Output: a dataframe with "None" in formerly NA spots. Here's a portion of the output.

Alley BsmtQual BsmtCond BsmtExposure BsmtFinType1 BsmtFinSF1 BsmtFinType2

[1,] "None" "Gd"     "TA"     "No"         "GLQ"        "706"      "Unf"       
[2,] "None" "Gd"     "TA"     "Gd"         "ALQ"        "978"      "Unf"       
[3,] "None" "Gd"     "TA"     "Mn"         "GLQ"        "486"      "Unf"       
[4,] "None" "TA"     "Gd"     "No"         "ALQ"        "216"      "Unf" 

So good so far.

But when I check for NA's again...

which(is.na(combi$Alley))

...I get 2000+ entries. head() shows the same thing:

head(combi$Alley)

[1] NA NA NA NA NA NA

I tried saving the sapply function to combi, which caused an error I'm not familiar with.
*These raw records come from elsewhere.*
/-- Step in progress of a leg's period. -/
def State.tauOf (s : State) (l : Nat) : Nat := (s.tk.now - (s.leg l).pstart) / uStep

/-! ### Precedence on one leg (R125, R126, R148, R193, Table 05-3) -/

/-- The latched safe pattern as commands; 3, never latched, is both off (Table 05-6). -/
def patCmd (p : Nat) : Bool × Bool := (decide (p = 2), decide (p = 1))

/-- The actuator of an LV leg. -/
def legAct (l : Nat) : Nat := (l - 28) / 3

/-- The leg belongs to an actuator in three-pin mode (R150). -/
def State.threePin (s : State) (l : Nat) : Bool := !isHvLeg l && bitOf (s.reg 0x1400C) (legAct l)

/-- The commutation table in force names the HS of this leg in the Hall state in force (R150). -/
def State.hsNamed (s : State) (l : Nat) : Bool :=
  let m := legAct l
  let st := Store.get (fun _ => 0) s.par.hall m
  let w := s.reg (0x14010 + 8 * m + (if (s.hallS m).dirAct then 4 else 0))
  decide (st ≠ 0) && decide (st ≠ 7) && decide (fld w (4 * st - 4) 2 = l - (28 + 3 * m))

/-- Commutation of three-pin mode (R150, R151, R234): the leg's commands from the Hall state and the U-leg's timer. -/
def State.commutated (s : State) (l tau : Nat) : Bool × Bool :=
  let m := legAct l
  let u := 28 + 3 * m
  let st := Store.get (fun _ => 0) s.par.hall m
  let act := (s.leg u).act
  if st = 0 ∨ st = 7 ∨ act.mode % 4 = 0 then (false, false)
  else
    let w := s.reg (0x14010 + 8 * m + (if (s.hallS m).dirAct then 4 else 0))
    let me := l - u
    (decide (fld w (4 * st - 4) 2 = me) && (s.compared u act (s.leg u).plen tau).1, decide (fld w (4 * st - 2) 2 = me))

/-- The span drives its safe pattern, or a Parapet reaction or a lost clock makes the leg drive it. -/
def State.legSafe (s : State) (l : Nat) : Bool :=
  decide (s.par.clockLost ≠ 0) || s.par.clkHold || s.kst.faultLine || s.vdt.hold.contains (Span.ofLeg l) ||
  s.cur.inSafe (Span.ofLeg l) || decide ((s.leg l).parEnd ≠ none)

/-- A span is DISABLED. -/
def Ctl.disabled (c : Ctl) : Span → Bool
  | .t0 => decide (c.tr0.st = .disabled)
  | .t1 => decide (c.tr1.st = .disabled)
  | .c => decide (c.cs.st = .disabled)
  | .q => decide (c.qs.st = .disabled)
  | .b => decide (c.bs.st = .disabled)
  | .a0 => decide ((c.actS 0).st = .disabled)
  | .a1 => decide ((c.actS 1).st = .disabled)
  | .a2 => decide ((c.actS 2).st = .disabled)
  | .a3 => decide ((c.actS 3).st = .disabled)

/-- The leg is off whatever pattern is latched: a DISABLED span under the fault line (R249), a standby span that the tie
unit gives up (R284). -/
def State.legOffOrder (s : State) (l : Nat) : Bool :=
  (s.kst.faultLine && s.cur.disabled (Span.ofLeg l)) || (!isHvLeg l && s.vdt.hold.contains (Span.ofLeg l))

/-- The commands of the Truss to the piers of leg l at step tau: off on a leg that is not enabled or that its span does not use
(R23, R29, R32), then the crowbar of R193, then Table 05-3 from the top. -/
def State.legCommand (s : State) (l tau : Nat) : Bool × Bool :=
  let g := s.leg l
  if !s.legEnabled l || !s.legUsed l then (false, false)
  else if s.cHw.crowbar && decide (Span.ofLeg l = .c) then (false, s.legUsable l)
  else if s.legOffOrder l then (false, false)
  else if s.legSafe l then patCmd g.safePat
  else if g.unprot || g.tripLatch || g.stBlock then (false, false)
  else
    let a := if s.threePin l then s.commutated l tau else s.compared l g.act g.plen tau
    (!g.blkHs && (g.fwHs || a.1), !g.blkLs && (g.fwLs || a.2))
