/-- A frame was completed on the bus: the back-off counts of the entries that the port offers fall (R389). -/
def State.frameDone (s : State) (p : Nat) : State :=
  (s.port p).queue.foldl (fun t e => t.updObj e.port e.obj (fun b => { b with backoff := b.backoff - 1 }))
    (s.mapObjs p (fun b => if b.rerouted then b else { b with backoff := b.backoff - 1 }))

/-! ### Sending (R373, R375, R388, R389) -/

/-- An attempt ended in success. -/
def State.sentFrame (s : State) (p : Nat) (t : TxNow) : State :=
  let s1 := (s.updPort p (fun x => { x with
    txErr := x.txErr - 1, txCount := satInc x.txCount max16, sent := some ((s.obj t.port t.obj).id, t.data) })).frameDone p
  if t.queued then
    let hit := fun (e : RrEntry) => decide (e.port = t.port) && decide (e.obj = t.obj)
    if (s.port p).queue.any hit then
      let s2 := s1.updPort p (fun x => { x with queue := x.queue.filter (fun e => !hit e), rrSent := satInc x.rrSent max16 })
      (s2.updObj t.port t.obj (fun b => { b with
        pend := false, strand := false, rerouted := false, collRun := 0, count := satInc b.count max16 })).objEvent 90 3 t.port t.obj
    else s1
  else
    s1.updObj p t.obj (fun b => { b with pend := t.again, collRun := 0, count := satInc b.count max16 })

/-- A collision of an entry of port p: counted, reported, and the policy of R389 applied to its object. An entry of a
re-route queue goes by the settings of the port that sends it (DEDUCED, log 133). -/
def State.collision (s : State) (p : Nat) (t : TxNow) : State :=
  let w := s.fpCfg p
  let s1 := (s.updPort p (fun x => { x with collCount := satInc x.collCount max32, collSeen := true })).objEvent 91 0 t.port t.obj
  if bitOf w 16 then s1.updObj t.port t.obj (fun b => { b with collRun := 0, susp := true })
  else
    let k := (Config.freeBackoff s1.freeCtr).val + 1
    { s1 with freeCtr := s1.freeCtr + 1 }.updObj t.port t.obj (fun b => { b with collRun := 0, backoff := k })

/-- An attempt ended in an error: counters, collision runs and confinement. -/
def State.failedFrame (s : State) (p : Nat) (t : TxNow) (tec : Nat) (coll : Bool) : State :=
  let s1 := s.updPort p (fun x => { x with txErr := min 256 (x.txErr + tec), errCount := satInc x.errCount max16 })
  let s2 := s1.updObj t.port t.obj (fun b => { b with collRun := if coll then b.collRun + 1 else 0, pend := b.pend || t.again })
  let s3 := s2.confine p
  if (s3.port p).st = .busOff then s3
  else if coll && decide (fld (s.fpCfg p) 12 4 ≤ (s2.obj t.port t.obj).collRun) then s3.collision p t
  else s3

/-- The transmitter delay of an entry's frame is measured: TDC_EN, and an FD or XL frame (R371). -/
def State.measures (s : State) (p : Nat) (t : TxNow) : Bool :=
  bitOf (s.reg (0x20014 + 0x400 * p)) 0 && decide ((s.obj t.port t.obj).fmt ≠ 0)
combi <- sapply(combi %>% select(vars_to_none), function(x) x = ifelse(is.na(x), "None", x))
head(combi$Alley)

Error in combi$Alley : $ operator is invalid for atomic vectors

> which(is.na(combi$Alley))

Error in combi$Alley : $ operator is invalid for atomic vectors

How can I get the combi dataframe to permanently hold the replacement of NA's with "None"?


Solution

  • The first effort at code you offered does not have an assignment back to combi, so combi will be unaffected by those calculations.

    Need to do:

    combi[vars_to_non] <- sapply(combi %>% select(vars_to_none), 
                                  function(x) x = ifelse(is.na(x), "None", x))
    

    I would have not used the tidyverse-base mixture of code, so would have answered:

    combi[vars_to_non] <- lapply( combi[vars_to_non] , 
                                  function(x) { x[is.na(x)] <- "None"; x}
    

    I'm not sure whether the result would be different but I suspect my version is more efficient, because it doesn't require building multiple vectors the length of the of the x column.

    The second effort failed because the default value from sapply is a matrix and you replaced all of combi with a matrix-ified version of just the columns that you modified. Matrices in R are just atomic vectors with dimenstions.